She laughs. ‘Nor do I; we shall see about that. What route do you take?’
‘I run along the beach, on the sand- barefoot mostly’.
‘I like running in urban spaces.’
Urban spaces in India are a veritable maze of assholes, manholes and potholes. But who am I to chicken out of a dare to run a pencil and lips clad lady? ‘I’ll need shoes then, I guess’, I tell myself. Some plaster too perhaps; our streets are like a boot camp obstacle course- with no paddings.
‘Well then, be at Pazirani Junction at six’, she orders, turning her back on me’. ‘And don’t forget the shoes’.
In her reflection in the French window, I can see her smiling mockingly.

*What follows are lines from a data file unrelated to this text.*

theorem shldEvGvIb (p : Pfx) (rm : RM) (g : Reg) (imm : Byte) : Statement (.shldEvGvIb p rm g imm) := by
  intro h n rest
  obtain ⟨hl, hw⟩ := wf_and h
  exact ⟨_, _, rfl, by decide, decode_two rfl ((run_rmIb rest (fun _ _ => rfl) (noLock_ok hl) hw).trans (Decoded.ok_congr (by simp only [Reg.ofBits_toBits]) (len_two ..)))⟩

theorem shldEvGvCl (p : Pfx) (rm : RM) (g : Reg) : Statement (.shldEvGvCl p rm g) := by
  intro h n rest
  obtain ⟨hl, hw⟩ := wf_and h
  exact ⟨_, _, rfl, by decide, decode_two rfl ((run_rm rest (fun _ _ => rfl) (noLock_ok hl) hw).trans (Decoded.ok_congr (by simp only [Reg.ofBits_toBits]) (len_two ..)))⟩

theorem rsm (p : Pfx) : Statement (.rsm p) := by
  intro hl n rest
  exact ⟨_, _, rfl, by decide, decode_two rfl ((run_plain rest (noLock_eq hl)).trans (Decoded.ok_congr rfl rfl))⟩

theorem btsEvGv (p : Pfx) (rm : RM) (g : Reg) : Statement (.btsEvGv p rm g) := by
  intro h n rest
  obtain ⟨hl, hw⟩ := wf_and h
  exact ⟨_, _, rfl, by decide, decode_two rfl ((run_rm rest (fun _ _ => rfl) (lockMem_ok hl) hw).trans (Decoded.ok_congr (by simp only [Reg.ofBits_toBits]) (len_two ..)))⟩

theorem shrdEvGvIb (p : Pfx) (rm : RM) (g : Reg) (imm : Byte) : Statement (.shrdEvGvIb p rm g imm) := by
  intro h n rest
  obtain ⟨hl, hw⟩ := wf_and h
  exact ⟨_, _, rfl, by decide, decode_two rfl ((run_rmIb rest (fun _ _ => rfl) (noLock_ok hl) hw).trans (Decoded.ok_congr (by simp only [Reg.ofBits_toBits]) (len_two ..)))⟩

theorem shrdEvGvCl (p : Pfx) (rm : RM) (g : Reg) : Statement (.shrdEvGvCl p rm g) := by
  intro h n rest
  obtain ⟨hl, hw⟩ := wf_and h
  exact ⟨_, _, rfl, by decide, decode_two rfl ((run_rm rest (fun _ _ => rfl) (noLock_ok hl) hw).trans (Decoded.ok_congr (by simp only [Reg.ofBits_toBits]) (len_two ..)))⟩

theorem imulGvEv (p : Pfx) (g : Reg) (rm : RM) : Statement (.imulGvEv p g rm) := by
  intro h n rest
  obtain ⟨hl, hw⟩ := wf_and h
  exact ⟨_, _, rfl, by decide, decode_two rfl ((run_rm rest (fun _ _ => rfl) (noLock_ok hl) hw).trans (Decoded.ok_congr (by simp only [Reg.ofBits_toBits]) (len_two ..)))⟩

theorem btrEvGv (p : Pfx) (rm : RM) (g : Reg) : Statement (.btrEvGv p rm g) := by
  intro h n rest
  obtain ⟨hl, hw⟩ := wf_and h
  exact ⟨_, _, rfl, by decide, decode_two rfl ((run_rm rest (fun _ _ => rfl) (lockMem_ok hl) hw).trans (Decoded.ok_congr (by simp only [Reg.ofBits_toBits]) (len_two ..)))⟩

theorem movzxGvEb (p : Pfx) (g : Reg) (rm : RM) : Statement (.movzxGvEb p g rm) := by
  intro h n rest
  obtain ⟨hl, hw⟩ := wf_and h
  exact ⟨_, _, rfl, by decide, decode_two rfl ((run_rm rest (fun _ _ => rfl) (noLock_ok hl) hw).trans (Decoded.ok_congr (by simp only [Reg.ofBits_toBits]) (len_two ..)))⟩

theorem movzxGvEw (p : Pfx) (g : Reg) (rm : RM) : Statement (.movzxGvEw p g rm) := by
  intro h n rest
  obtain ⟨hl, hw⟩ := wf_and h
  exact ⟨_, _, rfl, by decide, decode_two rfl ((run_rm rest (fun _ _ => rfl) (noLock_ok hl) hw).trans (Decoded.ok_congr (by simp only [Reg.ofBits_toBits]) (len_two ..)))⟩

theorem btcEvGv (p : Pfx) (rm : RM) (g : Reg) : Statement (.btcEvGv p rm g) := by
  intro h n rest
  obtain ⟨hl, hw⟩ := wf_and h
  exact ⟨_, _, rfl, by decide, decode_two rfl ((run_rm rest (fun _ _ => rfl) (lockMem_ok hl) hw).trans (Decoded.ok_congr (by simp only [Reg.ofBits_toBits]) (len_two ..)))⟩

theorem bsfGvEv (p : Pfx) (g : Reg) (rm : RM) : Statement (.bsfGvEv p g rm) := by
  intro h n rest
  obtain ⟨hl, hw⟩ := wf_and h
  exact ⟨_, _, rfl, by decide, decode_two rfl ((run_rm rest (fun _ _ => rfl) (noLock_ok hl) hw).trans (Decoded.ok_congr (by simp only [Reg.ofBits_toBits]) (len_two ..)))⟩

theorem bsrGvEv (p : Pfx) (g : Reg) (rm : RM) : Statement (.bsrGvEv p g rm) := by
  intro h n rest
  obtain ⟨hl, hw⟩ := wf_and h
  exact ⟨_, _, rfl, by decide, decode_two rfl ((run_rm rest (fun _ _ => rfl) (noLock_ok hl) hw).trans (Decoded.ok_congr (by simp only [Reg.ofBits_toBits]) (len_two ..)))⟩

theorem movsxGvEb (p : Pfx) (g : Reg) (rm : RM) : Statement (.movsxGvEb p g rm) := by
  intro h n rest
  obtain ⟨hl, hw⟩ := wf_and h
  exact ⟨_, _, rfl, by decide, decode_two rfl ((run_rm rest (fun _ _ => rfl) (noLock_ok hl) hw).trans (Decoded.ok_congr (by simp only [Reg.ofBits_toBits]) (len_two ..)))⟩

The geeky girl in the oversize designer eye furniture, always lugging the sheaf of papers in the corridor, tells me Pazirani is a spot on the Palm Beach Road, popular with jogger clubs and early morning coconut water vendors.
Thither I head the next morning at five. I tie my shoes together, sling them around my neck and jog the couple of kilometers it is from my flat. Better get my sweat before some lady in skirt and boots slows me down.
I reach the spot after asking my way and run up the stairs from the beach to the road where the cars are parked and some joggers are stretching before their run.
She arrives sharp at five to six in an open black Porsche Continental GTC. She chucks her retro large-rimmed glasses with a casual flick of the wrist on the seat and swings out of the car without opening the door and wriggles out of the yellow tracksuit she’s wearing to reveal a body-hugging black speedsuit with nothing underneath; her large breasts are pinned to her chest and a cute camel toe is formed at the tight crotch. The joggers, the sleepy drivers and the bored coconut vendors freeze at the sight of this early morning treat stretching herself in ways inconceivable to one who has not gone beyond cracking the knuckles or reaching for the toes after a long day at the computer or the wheel.
‘What are you waiting for’, she smiles; I am quite a sight; standing dumbstruck like the others with my shoes hanging around my neck, and slurping noisily from a large, empty coconut. Before I can toss the coconut in a bin and shod my feet Monal has taken a few steps back; in an explosive sprint dived headlong across the 10 feet of open space between the embankment and a flagpole on the sand below, grasped it with her hands and swung down 15 feet, spinning lazily as she does so, and burst forth on the sand and vanished from view.
I swear under my breath, take a couple of steps back and then go for the pole like she did, my outstretched fingers missing it by inches. I crash into it with my chest and groin, barely managing to grasp it as I slide down clumsily and land on my back. For a minute I’m dazed and wonder if I have anything that is not broken, but miraculously I’m ok, and swinging my feet over my head I flip over and land on my feet, while the curious onlookers above are still sniggering. Brushing the dust off my rump, I’m soon hot in chase of the lady who was supposed to slow me down. Someone remarks: ‘crazy for ass’.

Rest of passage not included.